[RFC] migration/block-dirty-bitmap: make loading bitmap for device with iothread future-proof

Message ID	20230728133928.256898-1-f.ebner@proxmox.com (mailing list archive)
State	New, archived
Headers	show Return-Path: <qemu-devel-bounces+qemu-devel=archiver.kernel.org@nongnu.org> From: Fiona Ebner <f.ebner@proxmox.com> To: qemu-devel@nongnu.org Cc: stefanha@redhat.com, fam@euphon.net, eblake@redhat.com, vsementsov@yandex-team.ru, jsnow@redhat.com, quintela@redhat.com, peterx@redhat.com, leobras@redhat.com, qemu-block@nongnu.org Subject: [RFC] migration/block-dirty-bitmap: make loading bitmap for device with iothread future-proof Date: Fri, 28 Jul 2023 15:39:28 +0200 Message-Id: <20230728133928.256898-1-f.ebner@proxmox.com> MIME-Version: 1.0 Content-Transfer-Encoding: 8bit Received-SPF: pass client-ip=94.136.29.106; envelope-from=f.ebner@proxmox.com; helo=proxmox-new.maurer-it.com X-Spam_score_int: -18 X-Spam_score: -1.9 X-Spam_bar: - X-Spam_report: (-1.9 / 5.0 requ) BAYES_00=-1.9, SPF_HELO_NONE=0.001, SPF_PASS=-0.001, T_SCC_BODY_TEXT_LINE=-0.01 autolearn=ham autolearn_force=no X-Spam_action: no action Precedence: list Errors-To: qemu-devel-bounces+qemu-devel=archiver.kernel.org@nongnu.org Sender: qemu-devel-bounces+qemu-devel=archiver.kernel.org@nongnu.org
Series	[RFC] migration/block-dirty-bitmap: make loading bitmap for device with iothread future-proof \| expand [RFC] migration/block-dirty-bitmap: make loading bitmap for device with iothread future-proof

Fiona Ebner July 28, 2023, 1:39 p.m. UTC

The bdrv_create_dirty_bitmap() function (which is also called by
bdrv_dirty_bitmap_create_successor()) uses bdrv_getlength(bs). This is
a wrapper around a coroutine, and when not called in coroutine context
would use bdrv_poll_co(). Such a call would trigger an assert() if the
correct AioContext hasn't been acquired before, because polling would
try to release the AioContext.

The issue does not happen for migration, because the call happens
from process_incoming_migration_co(), i.e. in coroutine context. So
the bdrv_getlength() wrapper will just call bdrv_co_getlength()
directly without polling.

The issue would happen for snapshots, but won't in practice, because
saving a snapshot with a block dirty bitmap is currently not possible.
The reason is that dirty_bitmap_save_iterate() returns whether it has
completed the bulk phase, which only happens in postcopy, so
qemu_savevm_state_iterate() will always return 0, meaning the call
to iterate will be repeated over and over again without ever reaching
the completion phase.

Still, this would make the code more robust for the future.

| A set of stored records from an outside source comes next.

/-- The unbiased binary exponent of an FP32 value, subnormals included (05 R158). -/
def watchE (v : Num) : Int :=
  match v with
  | .fin _ m e => Num.ilog m e
  | v => Config.watchExp (BitVec.ofNat 64 (Flt.fp32.ieee v))
/-- The class of an updated element: LOW, HIGH (05 R158). Whether the weight moved is judged by its value as encoded, so a NaN that stays a NaN
has not (DESIGN CHOICE, assumption 135). -/
def watchClass (h : Hyper) (w0 w : Num) : Bool × Bool :=
  let same := decide (Flt.fp32.ieee w0 = Flt.fp32.ieee w) || (w0.isZero && w.isZero)
  if same then (true, false)
  else if w0.isZero then (false, true)
  else
    let k := watchE (Num.abs (r32 (Num.sub w w0))) - watchE (Num.abs w0)
    (decide (k < h.wlo), decide (h.whi < k))

/-- A plane of FP32 or BF16 values of a VC.UPD block (05 R150). -/
def Core.readPlane (k : Core) (d : Desc) (fmt p : Nat) : List Elem :=
  ((List.range 32).map (fun r => rowElems fmt (k.bytes (d.base + (p * 32 + r) * d.stride) (Fmt.rowBytes fmt)))).flatten
/-- A plane of a block written back. -/
def Core.writePlane (k : Core) (d : Desc) (fmt p : Nat) (l : List Elem) : Core :=
  k.writeRows (d.base + p * 32 * d.stride) d.stride ((chunks 32 32 l).map (rowOf fmt))

/-- The checks of 03 R103 steps 2 and 3 on a VC.UPD, in order (05 R150, R152). An FP32 or BF16 tile of L.V is taken as a gradient, as one of a
runnel is (DEDUCED, assumption 133). -/
def updCheck (k : Core) (e : QEntry) (fn : UpdFn) (dst a b : Spec) (rec_ : Nat) (h : Hyper) : Option Did :=
  let ds := e.descs [dst, a, b]
  let blk := e.descs [b]
  let planes := (blk.map (fun d => d.block fn h.rem)).flatten
  let recRange := [(rec_, rec_ + 64)]
  let aR := ((e.descs [a]).map (·.ranges)).flatten
  let dR := ((e.descs [dst]).map (·.ranges)).flatten
  let fmtOk := fun (x : Spec) (l : List Nat) => match k.specFmt e x with | some f => l.contains f | none => true
  checkedIn (k.lacksTile [a]) [
    (ds.any (fun d => Fmt.reserved d.fmt), Status.unsupported),
    (ds.any (fun d => !d.okBounds) || !inPond planes || decide (rec_ % 64 ≠ 0) || !inPond recRange, Status.bounds),
    ((e.descs [dst, b]).any (·.tr), Status.unsupported),
    ((match dst with | .slot _ => true | _ => !fmtOk dst [Fmt.bf16]), Status.unsupported),
    ((match a with
      | .slot _ => false
      | .pond _ => !fmtOk a [Fmt.w48, Fmt.fp32, Fmt.bf16]
      | _ => !fmtOk a [Fmt.fp32, Fmt.bf16]), Status.unsupported),
    ((match b with | .pond _ => !fmtOk b [Fmt.fp32] | _ => true), Status.unsupported)] (h.check ++ [
    (overlaps (aR ++ dR ++ planes ++ recRange) k.rings, Status.bounds),
    (overlaps aR dR || overlaps aR planes || overlaps aR recRange || overlaps dR planes || overlaps dR recRange ||
      overlaps planes recRange, Status.bounds),
    (k.handleBad [dst, a], Status.state)])

/-- The effect of VC.UPD (05 R153, R154). With CNT 0 nothing of the gradient is computed, so its clamps are not counted (DEDUCED, assumption
134). -/
def updBody (c : Nat) (s : State) (k : Core) (e : QEntry) (fn : UpdFn) (dst a b : Spec) (sc : Reg) : Did :=
  let rec_ := (e.s sc).toNat % 2 ^ 20
  let d12 := k.d12
  let h := Hyper.of d12 (k.bytes rec_ 64)
  match updCheck k e fn dst a b rec_ h, b with
  | some r, _ => r
  | none, .pond bt =>
    let bd := e.d bt
    match vcFetch c s k e a with
    | .wait w => .waits w
    | .fault st => .fault st
    | .got ga k1 h1 =>
      if !([Fmt.w48, Fmt.fp32, Fmt.bf16].contains ga.tile.fmt) then .fault Status.unsupported else
      match vcDstReady k1 Fmt.bf16 dst with
      | some d => d
      | none =>
        let n := updPlanes fn
        let plane := fun (present : Bool) (fmt p : Nat) =>
          if present then ({ fmt, elems := k.readPlane bd fmt p, scales := [], tr := false : Tile}.flush d12).vals
          else List.replicate 1024 Num.zero
        let wP := plane true Fmt.fp32 0
        let mP := plane (decide (1 < n)) Fmt.fp32 1
        let vP := plane (decide (2 < n)) Fmt.fp32 2
        let rP := plane h.rem Fmt.bf16 n
        let olds := List.zipWith (fun (x : Num × Num) (y : Num × Num) => UpdElem.mk x.1 x.2 y.1 y.2 0) (wP.zip mP) (vP.zip rP)
        let gs := ga.vals d12 false
        let news := if h.cnt = 0 then olds
          else List.zipWith (fun (g : Num × Nat) o => updElem d12 fn h g.1 { o with sats := g.2 }) gs olds
        let outs := news.zipIdx.map (fun (x, i) => updWeight d12 e.cfg h i x.w)
        let t : Tile := { fmt := Fmt.bf16, elems := outs.map (·.1), scales := [], tr := false }
        let sats := (news.map (·.sats)).sum + (outs.filter (·.2)).length
        let fin := List.zipWith (fun (g : Num × Nat) (o : UpdElem) => g.1.isFin && o.finite && h.finite fn) gs olds
        let specs := (List.zipWith (fun f (o : UpdElem) => f && !o.finite) fin news).filter id |>.length
        let once := (List.zipWith (fun (x : Num × Nat) (y : UpdElem × Bool) =>
          let g := if h.cnt = 0 then 0 else x.2
          max g (b2n y.2) + (y.1.sats - g)) gs (news.zip (outs.map (·.2)))).sum
        let enc := fun (fmt : Nat) (l : List Num) => l.map (fun v => BitVec.ofNat 48 (Fmt.conv fmt .rne v).1)
        let k2 := if h.cnt = 0 then { k1 with vcDrops := satAdd 8 k1.vcDrops 1 } else
          let k2 := k1.writePlane bd Fmt.fp32 0 (enc Fmt.fp32 (news.map (·.w)))
          let k2 := if 1 < n then k2.writePlane bd Fmt.fp32 1 (enc Fmt.fp32 (news.map (·.m))) else k2
          let k2 := if 2 < n then k2.writePlane bd Fmt.fp32 2 (enc Fmt.fp32 (news.map (·.v))) else k2
          if h.rem then k2.writePlane bd Fmt.bf16 n (enc Fmt.bf16 (news.map (·.rem))) else k2
        let k3 := if k.censusOn && h.watch then
            let cl := List.zipWith (fun (o m : UpdElem) => watchClass h o.w m.w) olds news
            { k2 with watchLow := satAdd 32 k2.watchLow (cl.filter (·.1)).length,
                      watchHigh := satAdd 32 k2.watchHigh (cl.filter (·.2)).length }
          else k2
        vcFinish c { s with hwk := h1 } k3 e dst ⟨t, sats, specs, once⟩ ga.census
  | none, _ => .fault Status.unsupported

/-- VC_UPD (05 R153). -/
def execVcUpd (core : Nat) (s : State) : Out :=
  onStation core .vector s (fun i => match i with | .vc (.upd f d a b sc) _ => some (f, d, a, b, sc) | _ => none)
    (fun k e (f, d, a, b, sc) => updBody core s k e f d a b sc)

end Sys2Proof.Machine
end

Signed-off-by: Fiona Ebner <f.ebner@proxmox.com>
---

We ran into this issue downstream, because we have a custom snapshot
mechanism which does support dirty bitmaps and does not run in
coroutine context during load.

 migration/block-dirty-bitmap.c | 6 ++++++
 1 file changed, 6 insertions(+)

Juan Quintela July 31, 2023, 7:35 a.m. UTC | #1

Fiona Ebner <f.ebner@proxmox.com> wrote:
> The bdrv_create_dirty_bitmap() function (which is also called by
> bdrv_dirty_bitmap_create_successor()) uses bdrv_getlength(bs). This is
> a wrapper around a coroutine, and when not called in coroutine context
> would use bdrv_poll_co(). Such a call would trigger an assert() if the
> correct AioContext hasn't been acquired before, because polling would
> try to release the AioContext.

The ingenous in me thinks:

If the problem is that bdrv_poll_co() release an AioContext that it
don't have acquired, perhaps we should fix bdrv_poll_co().

Ha!!!

$ find . -type f -exec grep --color=auto -nH --null -e bdrv_poll_co \{\} +
./scripts/block-coroutine-wrapper.py\0173:
bdrv_poll_co(&s.poll_state);
./scripts/block-coroutine-wrapper.py\0198:
bdrv_poll_co(&s.poll_state);
./block/block-gen.h\038:static inline void bdrv_poll_co(BdrvPollCo *s)
$

/me retreats

> The issue does not happen for migration, because the call happens
> from process_incoming_migration_co(), i.e. in coroutine context. So
> the bdrv_getlength() wrapper will just call bdrv_co_getlength()
> directly without polling.

The ingenous in me wonders why bdrv_getlength() needs to use coroutines
at all, but as I have been burned on the previous paragraph, I learn not
to even try.

Ok, I never learn, so I do a grep and I see two appearces of
bdrv_getlength in include files, but grep only shows uses of the
function, not a real definition.

I even see

co_wrapper_mixed_bdrv_rdlock

And decied to stop here.

> The issue would happen for snapshots, but won't in practice, because
> saving a snapshot with a block dirty bitmap is currently not possible.
> The reason is that dirty_bitmap_save_iterate() returns whether it has
> completed the bulk phase, which only happens in postcopy, so
> qemu_savevm_state_iterate() will always return 0, meaning the call
> to iterate will be repeated over and over again without ever reaching
> the completion phase.
>
> Still, this would make the code more robust for the future.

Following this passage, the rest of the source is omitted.